The other girls were with them now, and Jenkins weaseled his head between Lacey May’s ankles. Noelle shivered and shouted, “Dee, are you okay?” and Margarita, stunned and speechless, held her crumpled kite to her chest.

When Hank joined them, he slung an arm around Lacey May, another around Diane, who was red-faced, trying hard not to cry.

“Let’s go have some sodas and calm down,” Lacey May said, and the girls went ahead with Jenkins, their slim bodies pressed together. They were rarely harmonious, the girls, but in moments like these, they had a way of falling together, like a single organism.

As they climbed up the dunes, Hank leaned into Lacey May, pressed a lip to her ear. “I hope that wasn’t a sign.
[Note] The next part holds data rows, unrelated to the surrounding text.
-- ==== Sys2Proof/Machine/StreamOps.lean ====
section
/-!
DEFINITION. Shared operations of the stream engine: rings, fetches and checks of descriptors, bursts, window lookups, slot rings,
completion, halts and the channel commands (spec/05_stream_engine.md R154 to R197, R405; spec/06_stream_transforms.md;
spec/07_external_bridges.md R228 to R233).
-/

namespace Sys2Proof.Machine

/-! ## Rings (R159 to R161) -/

def Channel.size (c : Channel) : Nat := bits c.baseHi 16 4
def Channel.base (c : Channel) : Addr := BitVec.ofNat 48 (bits c.baseHi 0 16 * 2 ^ 32 + bits c.baseLo 6 26 * 64)
def Channel.entries (c : Channel) : Nat := 2 ^ c.size

/-- ST_DRING_BASE names a local ring of the tile. -/
def Channel.localRing (c : Channel) (tile : Nat) : Bool :=
  space c.base == 1 && addrBitsZero c.base && addrTile c.base == tile && 14 ≤ viewBank .bank (addrOff c.base) &&
  2 ≤ c.size && c.size ≤ 10 && c.base.toNat % (64 * c.entries) == 0

/-- ST_DRING_BASE names a household ring. -/
def Channel.hhRing (c : Channel) : Bool :=
  space c.base == 0 && 2 ≤ c.size && c.size ≤ 12 && c.base.toNat % (64 * c.entries) == 0

/-- The fabric address of the entry that a counter names. -/
def Channel.entryAddr (c : Channel) (k : BitVec 16) : Addr := c.base + BitVec.ofNat 48 (64 * (k.toNat % c.entries))

/-! ## Completion records are issued (spec/09_households.md R325 to R329) -/

def Slice.cring (S : Slice) (h : Nat) : CRing := Tbl.get {} S.crings h
def Slice.setCring (S : Slice) (h : Nat) (R : CRing) : Slice := { S with crings := S.crings.set h R }

/-- Entries of the ring that are free; none after a failed write until RETRY (R329). -/
def CRing.room (R : CRing) : Nat := if R.err then 0 else 2 ^ R.size.toNat - (R.tail - R.head).toNat

/-- Records that have a place of the ring as it stands: the one being written, or the one kept for RETRY. -/
def CRing.placed (R : CRing) : Nat := if R.flight.isSome || R.kept.isSome then 1 else 0

/-- The slice can take one more record: room in the ring, or one of the 8 places of the hold. -/
def CRing.takes (R : CRing) : Bool := R.hold.length + R.due.length < (R.room - R.placed) + 8

/-- A channel's record: PACE is read as it is issued (R327). -/
def State.recordOf (s : State) (tile n : Nat) (idx tag : BitVec 16) (st : Status) (bytes : Nat) (faddr : Addr) (fdir : Nat) : CRec where
  tag := tag
  idx := idx
  status := st
  l := (s.chan tile n).l || (s.slice (tileDie tile)).lpActive
  demoted := (s.chan tile n).demoted
  chan := n
  tile := tile
  bytes := min bytes (2 ^ 48 - 1)
  pace := s.look.pace tile
  faddr := faddr
  fdir := fdir

/-! ## Index blocks (spec/06_stream_transforms.md R203) -/

/-- The block holds table entry `k` of a channel. -/
def IndexBlock.holds (b : IndexBlock) (n k : Nat) : Bool := b.chan == n && b.first ≤ k && k < b.first + 16 * b.count

/-- The value of a table entry, once its block is there. -/
def Tile.entry (T : Tile) (n k : Nat) : Option Nat :=
  (T.blocks.find? (fun b => b.ready && b.holds n k)).map (fun b => rowWord (Tbl.get 0 b.rows ((k - b.first) / 16)) ((k - b.first) % 16))

def Tile.dropBlocks (T : Tile) (n : Nat) : Tile :=
  { T with blocks := T.blocks.filter (fun b => b.chan != n), idxWant := T.idxWant.filter (fun w => w.1 != n) }

/-- A read of the channel's index table has not been taken back. -/
def Tile.indexPending (T : Tile) (n : Nat) : Bool := T.blocks.any (fun b => b.chan == n && b.need != 0)

namespace Desc

/-- The null index (R198). -/
def nullIndex : Nat := 0xFFFFFFFF

def isNull (d : RowData) (v : Nat) : Bool := indexed d && v == nullIndex

/-- First entry and rows of the block that holds entry `k`: a 256 B-aligned range trimmed to the table. -/
def blockOf (d : RowData) (k : Nat) : Nat × Nat :=
  let lo := max (index d) ((index d + 4 * k) / 256 * 256)
  let hi := min (index d + 4 * n0 d) ((index d + 4 * k) / 256 * 256 + 256)
  ((lo - index d) / 4, (hi - lo + 63) / 64)

/-- Bytes of the block of entry `k` that belong to the table: nothing beyond the table is read (spec/06_stream_transforms.md R203). -/
def blockBytes (d : RowData) (k : Nat) : Nat :=
  let lo := max (index d) ((index d + 4 * k) / 256 * 256)
  min (index d + 4 * n0 d) ((index d + 4 * k) / 256 * 256 + 256) - lo

/-! ## Addresses and bursts (R155, R172, R183; spec/06_stream_transforms.md R199 to R201, R209) -/

/-- Source address of the `u`-th 64 B unit of the source walk, with index value `v`. -/
def srcAddr (d : RowData) (v u : Nat) : Addr :=
  let k := u / srcUnits d
  BitVec.ofNat 48 ((if op d = 2 then src d + v * elem d else srcElem d (srcSize d) k) + 64 * (u % srcUnits d))

/-- Destination address of the `u`-th 64 B unit of the output. -/
def dstAddr (d : RowData) (v u : Nat) : Addr :=
  let k := u / dstUnits d
  if ring d then BitVec.ofNat 48 (ringByte d (64 * u))
  else BitVec.ofNat 48 ((if op d = 3 then dst d + v * elem d else dstElem d (dstSize d) k) + 64 * (u % dstUnits d))

/-- A side of the descriptor moves in requests of 256 B: tile memory under VIEWQ (R170). -/
def unitOf (d : RowData) (a : Nat) : Nat := if a / 2 ^ 45 = 1 && viewq d then 256 else 64

/-- 64 B units up to the next 4 KiB boundary. -/
def cut (a : Addr) : Nat := (4096 - a.toNat % 4096) / 64

/-- Units up to the end of the slot. -/
def slotRest (d : RowData) (u : Nat) : Nat := if ring d then (slotSize d - 64 * u % slotSize d) / 64 else totalUnits d

/-- Units of the write burst at output unit `u`. -/
def writeLen (d : RowData) (v u : Nat) : Nat :=
  min (min 16 (dstUnits d - u % dstUnits d)) (min (cut (dstAddr d v u)) (slotRest d u))

/-- `m` units made up to whole requests of 256 B where a side moves in such requests, within the element (R155, R174; notes/assumptions/87.md). -/
def wholeUnits (d : RowData) (u m : Nat) : Nat :=
  if (readsSrc d && unitOf d (src d) == 256) || unitOf d (dst d) == 256 then min ((m + 3) / 4 * 4) (dstUnits d - u % dstUnits d) else m

/-- Units of output that the operation produces at once: a burst, cut where its source or its destination is cut; for MULTICAST a flit, for
CONVERT the rest of an element, for a null element of SCATTER the rest of the element. -/
def chunk (d : RowData) (v u : Nat) : Nat :=
  if op d = 4 then min 4 (totalUnits d - u)
  else if op d = 5 ∨ (op d = 3 ∧ isNull d v) then dstUnits d - u % dstUnits d
  else if op d = 6 ∨ isNull d v then writeLen d v u
  else wholeUnits d u (min (writeLen d v u) (cut (srcAddr d v u)))

/-- Source units [lo, hi) that the chunk at output unit `u` needs. -/
def srcRange (d : RowData) (v u : Nat) : Nat × Nat :=
  if op d = 6 ∨ isNull d v then (0, 0)
  else if op d = 5 then (u / dstUnits d * srcUnits d, (u / dstUnits d + 1) * srcUnits d)
  else (u, u + chunk d v u)

/-- The unit that carries the ⌈B / 2⌉-th byte of the output (R180). -/
def halfUnit (d : RowData) : Nat := (totalUnits d - 1) / 2

/-- The position of unit `u` of the source walk, or of the output (R190, ST_POS). -/
def posOf (d : RowData) (source : Bool) (u : Nat) : Pos :=
  let eu := if source then srcUnits d else dstUnits d
  let u := min u (elems d * eu - 1)
  let k := u / eu
  let out := if source then k * dstUnits d + (if op d = 5 then 0 else u % eu) else u
  { i0 := i0 d k, i1 := i1 d k, i2 := i2 d k, sub := u % eu,
    slot := if ring d && moves d then (ringStart d + 64 * out / slotSize d) % ringN d else 0 }

/-- Offset of output unit `u` in every receiver (spec/06_stream_transforms.md R220). -/
def mcOff (d : RowData) (u : Nat) : Nat := dst d % 2 ^ 20 + 64 * u

/-! ## Checks at fetch (R170, R186; spec/06_stream_transforms.md R210, R221) -/

/-- A slot ring is described and used. -/
def useRing (d : RowData) : Bool := ring d && (op d == 1 || op d == 2 || op d == 5 || op d == 6)

def badTally (t : Nat) : Bool := 48 ≤ t && t ≤ 62
def dataSpace (a : Nat) : Bool := a / 2 ^ 45 == 0 || a / 2 ^ 45 == 1

/-- Check 1: DECERR. `mono` tells whether a tally of the channel's tile is in mode MONO. -/
def check1 (d : RowData) (tile : Nat) (mono : Nat → Bool) : Bool :=
  10 ≤ op d || dims d == 3 || (indexed d && dims d != 0) || badTally (doneTally d) ||
  ((op d == 8 || op d == 9) && 47 < tally d) ||
  (readsSrc d && !dataSpace (src d)) || (moves d && !dataSpace (dst d)) || (indexed d && !dataSpace (index d)) ||
  (op d == 7 && dst d / 2 ^ 45 != 2 && dst d / 2 ^ 45 != 3) ||
  (ring d && (op d == 4 || op d == 3 || op d == 7)) ||
  (useRing d && (47 < ringFill d || 47 < ringFree d || dst d / 2 ^ 45 != 1 ||
    (dst d / 2 ^ 20 == 2 ^ 25 + tile && !(mono (ringFill d) && mono (ringFree d))))) ||
  (op d == 5 && !Conv.valid d) ||
  (op d == 4 && (badTally (rtally d) || dst d / 2 ^ 28 != 2 ^ 17 + tileDie tile || (receivers d).contains (tile % 256) ||
    (receivers d).dedup.length != (receivers d).length || (rect d && (x1 d < x0 d || y1 d < y0 d))))

/-- Check 2: ALIGN. -/
def check2 (d : RowData) : Bool :=
  let s := unitOf d (src d)
  let t := unitOf d (dst d)
  let off (x : Int) (u : Nat) : Bool := x % (u : Int) != 0
  (readsSrc d && (src d % s != 0 || elem d % s != 0)) || (moves d && (dst d % t != 0 || elem d % t != 0)) ||
  (indexed d && index d % unitOf d (index d) != 0) ||
  (readsSrc d && !indexed d && ((1 ≤ dims d && off (sstride1 d) s) || (2 ≤ dims d && off (sstride2 d) s))) ||
  ((op d == 1 || op d == 5 || op d == 6) && !ring d && ((1 ≤ dims d && off (dstride1 d) t) || (2 ≤ dims d && off (dstride2 d) t))) ||
  (op d == 7 && dst d % 4 != 0)

/-- Check 3: SIZE. -/
def check3 (d : RowData) : Bool :=
  (moves d && (elem d == 0 || 65536 < elem d)) ||
  (useRing d && (ringN d < 3 || 8 < ringCode d || (slotSize d < elem d && elem d % slotSize d != 0))) ||
  (op d == 5 && !Conv.sizeOk d) ||
  (op d == 4 && (rcount d == 0 || 16 < rcount d || (rect d && (receivers d).length != rcount d) ||
    2 ^ 20 < dst d % 2 ^ 20 + elems d * elem d))

/-- The status of the first check that a descriptor fails. -/
def check (d : RowData) (tile : Nat) (mono : Nat → Bool) : Option Status :=
  if check1 d tile mono then some .decerr else if check2 d then some .align else if check3 d then some .size else none

/-- The home of the slot ring is another tile. -/
def remoteRing (d : RowData) (tile : Nat) : Bool := useRing d && dst d / 2 ^ 20 != 2 ^ 25 + tile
A bad omen or something. I was fixing to ask you to marry me. I’d reconsider, but I love you too goddamn much.”

A shiver ran down Lacey’s neck. Perhaps the residue of fear, and something else. She turned to face him. Hank’s eyes were a cloudy blue, his skin lined and leathery. He sealed his lips together to hide his teeth, his expression pleading and pitiable. He was harmless in the end. The way he looked at her, he could have been one of her children.
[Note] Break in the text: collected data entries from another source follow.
-- ==== Sys2Proof/Machine/HouseOps.lean ====
section
/-!
DEFINITION. Shared operations of the households: bindings, the host port, doorbells, doorsteps, completion records, interrupts,
capture and reassignment (spec/09_households.md; spec/08_tallies_bells_channels.md R300 to R303).
-/

namespace Sys2Proof.Machine

/-- Every slice changed by `f`. -/
def State.modSlices (s : State) (f : Slice → Slice) : State := (List.range s.dies).foldl (fun s d => s.modSlice d f) s

/-- The global tiles that a slice lists; the others are as at reset. -/
def State.listedTiles (s : State) : List Nat := s.slices.flatMap (fun p => p.2.tiles.map (fun q => 256 * p.1 + q.1))

/-- Record writes of a household that are under way concern its ring no more. -/
def State.forgetRecords (s : State) (d h : Nat) : State :=
  { s with net := updWhere (fun p => p.iss.die == d && ((p.kind == .record && p.iss.hh == h) || p.kind == .sliceLookup h)) (fun p =>
      { p with abandoned := true }) s.net }

/-! ## Binding (R306 to R310) -/

/-- SLC_TILE_HH or TL_ID.HH of a slice's tile. -/
def Slice.tileHh (S : Slice) (i : Nat) : Nat := (S.tile i).hh

/-- Some tile of the package belongs to a household, or is being given to it. -/
def State.hasTiles (s : State) (h : Nat) : Bool :=
  (List.range s.dies).any (fun d => (s.slice d).base.hh == h && h != 0) ||
  s.listedTiles.any (fun t => (s.tile t).hh == h || (s.tile t).reassign.any (fun r => r.hh == h))

/-- R309: the registers of household h that a bind or unbind resets in a slice. -/
def Slice.resetHh (S : Slice) (h : Nat) : Slice :=
  { S with tithe := S.tithe.del h, buckets := (List.range 3).foldl (fun b p => Tbl.del b (16 * p + h)) S.buckets,
           winLo := S.winLo.del h, winHi := S.winHi.del h, crings := S.crings.del h, irqs := S.irqs.del h,
           irqDue := S.irqDue.filter (fun q => q.hh != h), doorsteps := S.doorsteps.cut (64 * h) (64 * h + 64) }

def Slice.setBind (S : Slice) (h : Nat) (b : HhBind) : Slice := { S with hh := S.hh.set h b }

/-- A bind or unbind of household h reaches the slices: its registers take their reset values in every slice, and the binding `b` is written
into every powered slice that has passed step 2 (R307 to R309; spec/11_startup_power_book.md R371). -/
def State.writeBinds (s : State) (h : Nat) (b : HhBind) : State :=
  (List.range s.dies).foldl (fun s d => (s.forgetRecords d h).modSlice d (fun S =>
    (S.resetHh h).setBind h (if s.live d then b else { S.bind h with dbg := false }))) s

/-- A write of OP 1 to SLC_BINDREQ (R307): the cause of a failure, or the household taken. -/
def State.bindOp (s : State) (fn : BitVec 8) (home : BitVec 3) : State :=
  let S := s.slice 0
  let fails (c : Nat) : State := s.modSlice 0 (fun S => { S with bindStat := { S.bindStat with err := true, cause := BitVec.ofNat 4 c } })
  if s.dies ≤ home.toNat then fails 4
  else if (S.hhOfFn fn.toNat).isSome then fails 2
  else match (List.range 16).find? (fun h => h != 0 && !(S.bind h).bound) with
    | none => fails 1
    | some h =>
      let s := s.writeBinds h { fn := fn, bound := true, home := home, dbg := false }
      s.modSlice 0 (fun S => { S with bindStat := { S.bindStat with hh := BitVec.ofNat 4 h, err := false, cause := 0 } })

/-- A gate closes to later bursts at the pace `now` (spec/07_external_bridges.md R258). -/
def Gate.close (now : Nat) (G : Gate) : Gate :=
  if !G.isOpen then G
  else if G.bursts = 0 then { G with isOpen := false, closedDone := true }
  else { G with isOpen := false, closing := true, since := now }

/-- Every gate of a tile with the property closes. -/
def Tile.closeGates (T : Tile) (now : Nat) (p : Gate → Bool) : Tile := { T with gates := T.gates.mapVals (fun G => if p G then G.close now else G) }

/-- A write of OP 2 to SLC_BINDREQ (R308, steps 1 to 2). -/
def State.unbindOp (s : State) (h : Nat) : State :=
  let S := s.slice 0
  if h = 0 || !(S.bind h).bound || s.hasTiles h then
    s.modSlice 0 (fun S => { S with bindStat := { S.bindStat with err := true, cause := 3 } })
  else
    let s := s.modSlice 0 (fun S => { S with bindStat := { S.bindStat with busy := true, err := false, cause := 0, unbinding := some h } })
    s.listedTiles.foldl (fun s t =>
      (s.modTile t (fun T => T.closeGates (s.paceNat t) (fun G => G.hh.toNat == h))).closeEps t (fun E => E.hh.toNat == h)) s

/-- A write to SLC_BINDREQ. -/
def State.bindReqOp (s : State) (w : Src) (v : Word) : State × Status :=
  if !s.isManager w then (s, .deed)
  else if (s.slice 0).bindStat.busy then (s, .rearmBusy)
  else if bits v 12 2 = 1 then (s.bindOp (BitVec.ofNat 8 (bits v 0 8)) (BitVec.ofNat 3 (bits v 14 3)), .ok)
  else if bits v 12 2 = 2 then (s.unbindOp (bits v 8 4), .ok)
  else (s, .ok)

/-- R308, steps 3 to 5: every gate of the household shows CLOSED_DONE, and the bindings are cleared. -/
def State.unbindFinishOp (s : State) : State :=
  match (s.slice 0).bindStat.unbinding with
  | none => s
  | some h =>
    if s.listedTiles.any (fun t => (s.tile t).gates.any (fun p => p.2.hh.toNat == h && !p.2.closedDone)) then s
    else
      let s := (s.writeBinds h {}).modSlices (fun S => { S with cap := { S.cap with mask := setBit S.cap.mask h false } })
      s.modSlice 0 (fun S => { S with bindStat := { S.bindStat with busy := false, unbinding := none } })

/-- A household that may be given tiles: bound, and no unbind of it accepted (R308, R312). -/
def State.givable (s : State) (d h : Nat) : Bool := ((s.slice d).bind h).bound && (s.slice 0).bindStat.unbinding != some h

/-- A write to SLC_UNBOUND. -/
def State.unboundOp (s : State) (w : Src) (d : Nat) (v : Word) : State × Status :=
  if !s.isManager w then (s, .deed)
  else (s.modSlice d (fun S => if bit v 31 then { S with unbCount := 0, unbFn := 0 } else S), .ok)

/-- A write to SLC_HH_BIND[h]: DBG alone is writable. -/
def State.hhBindOp (s : State) (w : Src) (d h : Nat) (v : Word) : State × Status :=
  if !s.isManager w then (s, .deed) else (s.modSlice d (fun S => S.setBind h { S.bind h with dbg := bit v 12 }), .ok)

/-! ## The host port (R310, R315 to R323) -/

/-- The issuer of what household `h` sends through the host port of a die. -/
def hostIssuer (d h : Nat) : Issuer := { die := d, tile := 0, master := 0, chan := 0, hh := h, port := 64 }

/-- The issuer of what a slice sends on its own account for household `h` (R305). -/
def sliceIssuer (d h : Nat) : Issuer := { die := d, tile := 0, master := 6, chan := 0, hh := h, port := 64 }

/-- A request from a function bound to no household, or in re-run a write of the replayed one, is refused (R310, R337). -/
def State.hostRefuse (s : State) (d fn : Nat) : State :=
  (s.modSlice d (fun S => { S with unbCount := satInc S.unbCount, unbFn := BitVec.ofNat 8 fn })).emit (.hostAnswer d fn .decerr [])

/-- The slice replays the household of a function. -/
def Slice.replays (S : Slice) (h : Nat) : Bool := S.cap.en && S.cap.rerun && S.cap.rhh.toNat == h

/-- Some slice of the package has the function bound. -/
def State.boundSomewhere (s : State) (fn : Nat) : Bool := (List.range s.dies).any (fun d => ((s.slice d).hhOfFn fn).isSome)

/-- A request at the host port of a READY slice, from a bound function that is not being replayed: `f` takes its household. Before READY
the answer is DECERR, and an unbound function is counted (R310) while a bound one is not (spec/11_startup_power_book.md R372). -/
def State.fromHost (s : State) (d fn : Nat) (write : Bool) (f : Nat → State) : State :=
  if !s.ready d then (if s.boundSomewhere fn then s.emit (.hostAnswer d fn .decerr []) else s.hostRefuse d fn)
  else match (s.slice d).hhOfFn fn with
    | none => s.hostRefuse d fn
    | some h => if write && (s.slice d).replays h then s.hostRefuse d fn else f h

/-- A doorbell is queued behind the doorstep pieces of its household that arrived before it (R318). -/
def State.doorbellOp (s : State) (d h offset size : Nat) (word : BitVec 64) : State :=
  let s := s.capture d h 1 offset 0 word 0 .ok false []
  let l := (s.net.filter (fun p => p.iss.die == d && p.iss.port == 64 && p.iss.hh == h && p.resp.isNone &&
    (match p.kind with | .doorstep _ => true | _ => false))).map (·.id)
  s.modSlice d (fun S => { S with bells := S.bells ++ [{ hh := h, offset := offset, size := size, word := word, pieces := l, lapse := S.lpActive }] })

/-- The first doorbell of a household, if it may be released. -/
def Slice.bellReady (S : Slice) (h : Nat) : Option Doorbell :=
  (S.bells.find? (fun b => b.hh == h)).filter (fun b => b.pieces.isEmpty)

/-- The household whose turn it is among those with a doorbell to release (R319). -/
def Slice.bellTurnOf (S : Slice) : Option Nat :=
  argMin (fun h => turnDist 16 S.bellTurn h) ((List.range 16).filter (fun h => (S.bellReady h).isSome))

def bellCode (w : BitVec 64) : Nat := bits w 0 2
def bellTile (w : BitVec 64) : Nat := bits w 4 11
def bellChan (w : BitVec 64) : Nat := bits w 15 3
def bellTail (w : BitVec 64) : BitVec 16 := BitVec.ofNat 16 (bits w 32 16)

/-- What the home slice finds of a doorbell (R316). -/
def State.bellCheck (s : State) (b : Doorbell) : Option Status :=
  if b.size ≠ 8 || b.offset % 8 != 0 then some .align
  else if bellCode b.word = 0 || bellCode b.word = 3 || !s.hasTile (bellTile b.word) then some .decerr
  else if (s.tile (bellTile b.word)).hh ≠ b.hh then some .gate
  else none

/-- A doorbell is released: it fails its check, or sets out to its tile (R316, R318, R319). -/
def State.bellReleaseOp (s : State) (d h : Nat) : State :=
  let S := s.slice d
  match S.bellReady h with
  | none => s
  | some b =>
    if S.bellTurnOf ≠ some h then s
    else
      let s := s.modSlice d (fun S =>
        { S with bellTurn := h, bells := match takeFirst (fun x => x.hh == h) S.bells with | some (_, r) => r | none => S.bells })
      match s.bellCheck b with
      | some st => s.modSlice d (fun S => S.hostFault s.nextId h 1 0 (bellTile b.word) st)
      | none =>
        let g := bellTile b.word
        let p := s.newPacket (hostIssuer d h) (.doorbell b.word) 7 (.tile g)
          (BitVec.ofNat 48 (tileRegAddr g (0x600 + 0x40 * bellChan b.word))) 0 8 true []
        s.launch { p with lapse := if b.lapse then [d] else [] }

/-- A doorbell at its tile: the tile no longer belongs to the household, or the channel takes it (R316, R317). -/
def State.bellAtTile (s : State) (tile : Nat) (p : Packet) (f : State × Status) : State :=
  if !s.ready (tileDie tile) then s.respondAt tile p.id .decerr []
  else if (s.tile tile).reassign.isSome || (s.tile tile).regBusy.isSome || !(s.tile tile).regWait.isEmpty then s
  else if (s.tile tile).hh ≠ p.iss.hh then s.respondAt tile p.id .gate []
  else f.1.respondAt tile p.id f.2 []

/-- Pieces of a doorstep write as (offset in the aperture, bytes) (R321). -/
def stepPieces : Nat → Nat → Nat → List (Nat × Nat)
  | 0, _, _ => []
  | f + 1, a, n =>
    if n = 0 then [] else if a % 256 = 0 ∧ 256 ≤ n then (a, 256) :: stepPieces f (a + 256) (n - 256) else (a, 64) :: stepPieces f (a + 64) (n - 64)

/-- One piece: the table, the tile, the household, then the path (R320, R322). -/
def State.stepPiece (s : State) (d h a size : Nat) (data : List RowData) : State :=
  let k := a / 4096 % 64
  let e := Tbl.get 0 (s.slice d).doorsteps (64 * h + k)
  let g := bits e 0 11
  let off := (14 + bits e 11 1) * 65536 + bits e 12 4 * 4096 + a % 4096
  let fails (st : Status) : State := s.modSlice d (fun S => S.hostFault s.nextId h 2 k g st)
  if !bit e 31 || tileDie g != d then fails .decerr
  else if (s.tile g).hh ≠ h then fails .gate
  else s.launch (s.newPacket (hostIssuer d h) (.doorstep k) 7 (.tile g) (BitVec.ofNat 48 (tileMemAddr g off)) off size true data)

/-- A doorstep write (R321). -/
def State.doorstepOp (s : State) (d h offset length : Nat) (allEnables : Bool) (data : List RowData) : State :=
  let good := offset % 64 == 0 && length % 64 == 0 && allEnables
  let s := s.capture d h 2 offset 0 0 0 (if good then .ok else .align) (!good) (data.take ((length + 63) / 64))
  let k := offset / 4096 % 64
  if !good then s.modSlice d (fun S => S.hostFault s.nextId h 2 k (bits (Tbl.get 0 S.doorsteps (64 * h + k)) 0 11) .align)
  else (stepPieces (length / 64) offset length).foldl (fun s p =>
    s.stepPiece d h p.1 p.2 ((data.drop ((p.1 - offset) / 64)).take (p.2 / 64))) s

/-- A request of a bound function that passes into the slice matrix, or decodes to the default target (R228;
spec/04_fabric_arbitration.md R111, R122). -/
def State.hostPass (s : State) (d h fn : Nat) (a : Addr) (size : Nat) (write : Bool) (data : List RowData) : State :=
  let put (kind : PKind) (t : Target) (place : Nat) : State := s.launch (s.newPacket (hostIssuer d h) kind 6 t a place size write data)
  let default (s : State) : State := (s.latchDecerr d a (hostIssuer d h)).emit (.hostAnswer d fn .decerr [])
  let regSize := (size == 4 && a.toNat % 4 == 0) || (size == 8 && a.toNat % 8 == 0)
  match space a with
  | 1 => if addrBitsZero a && s.hasTile (addrTile a) then put (if write then .write else .read) (.tile (addrTile a)) (addrOff a) else default s
  | 2 => if addrBitsZero a && s.hasTile (addrTile a) && regSize then put (.reg write) (.regs (tileDie (addrTile a))) 0 else default s
  | 3 => if addrBitsZero a && s.hasDie (addrDie a) && regSize then put (.reg write) (.regs (addrDie a)) 0 else default s
  | 4 => put (if write then .write else .read) (.book d) 0
  | _ => default s

/-- A request at the host port (R310, R334; spec/11_startup_power_book.md R372). -/
def State.hostRequestOp (s : State) (d fn : Nat) (a : Addr) (size : Nat) (write : Bool) (data : List RowData) : State :=
  if !s.ready d && fn == 0 && !write && space a == 3 then s.hostPass d 0 fn a size write data
  else s.fromHost d fn write (fun h =>
    let reg := write && (space a == 2 || space a == 3)
    let s := if reg then s.capture d h 3 a.toNat 0 ((data.headD 0).truncate 64) 0 .ok false [] else s
    s.hostPass d h fn a size write data)

/-- The record being written is in its entry, and TAIL advances (R326). -/
def State.recordDone (s : State) (d h : Nat) : State :=
  s.modSlice d (fun S =>
    let R := S.cring h
    if R.flight.isSome then S.setCring h { R with flight := none, tail := R.tail + 1 } else S)

/-! ## Records that a slice writes (R325 to R329, R334 to R336) -/

/-- A lookup that the slice makes on its own account sets out, with H0 (R325; spec/07_external_bridges.md R229, R230); `tag` says what for. None
where the window table gives DECERR. -/
def State.sliceLookup (s : State) (d h tag : Nat) (a : Addr) : Option State :=
  (s.winEntry d h a).map (fun e =>
    let off := e.2 / 64 * 64
    s.launch (s.newPacket (sliceIssuer d 0) (.sliceLookup tag) 6 (.tile e.1) (BitVec.ofNat 48 (tileMemAddr e.1 off)) off 64 false []))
Hank kissed her, and she could feel his hands quivering around her shoulders.

“If you say no, Lacey, we can keep going on the way we’ve been,” he said. “I won’t cast you out. But I hope to God you’ll say yes, and let me make you my wife.”



It was dark when they pulled up, the headlights sweeping over the living room, where Robbie had set the table with everything he’d made: rice and beans, plantains, and carne mechada. At the last minute, he’d dashed out for an ice cream cake—Diane’s favorite—strawberry with a cookie crust. It had started to melt, but he couldn’t bear to put it away. He wanted them to see it when they walked in, to clap and to climb on top of him. He knew he’d win the girls back eventually. He was their father; it was in their DNA to choose him. Lacey would be harder, but he was ready to fight. Sometimes you had to work against the universe, the fucked-up order of things, your body, your own brain, to keep the things that were yours.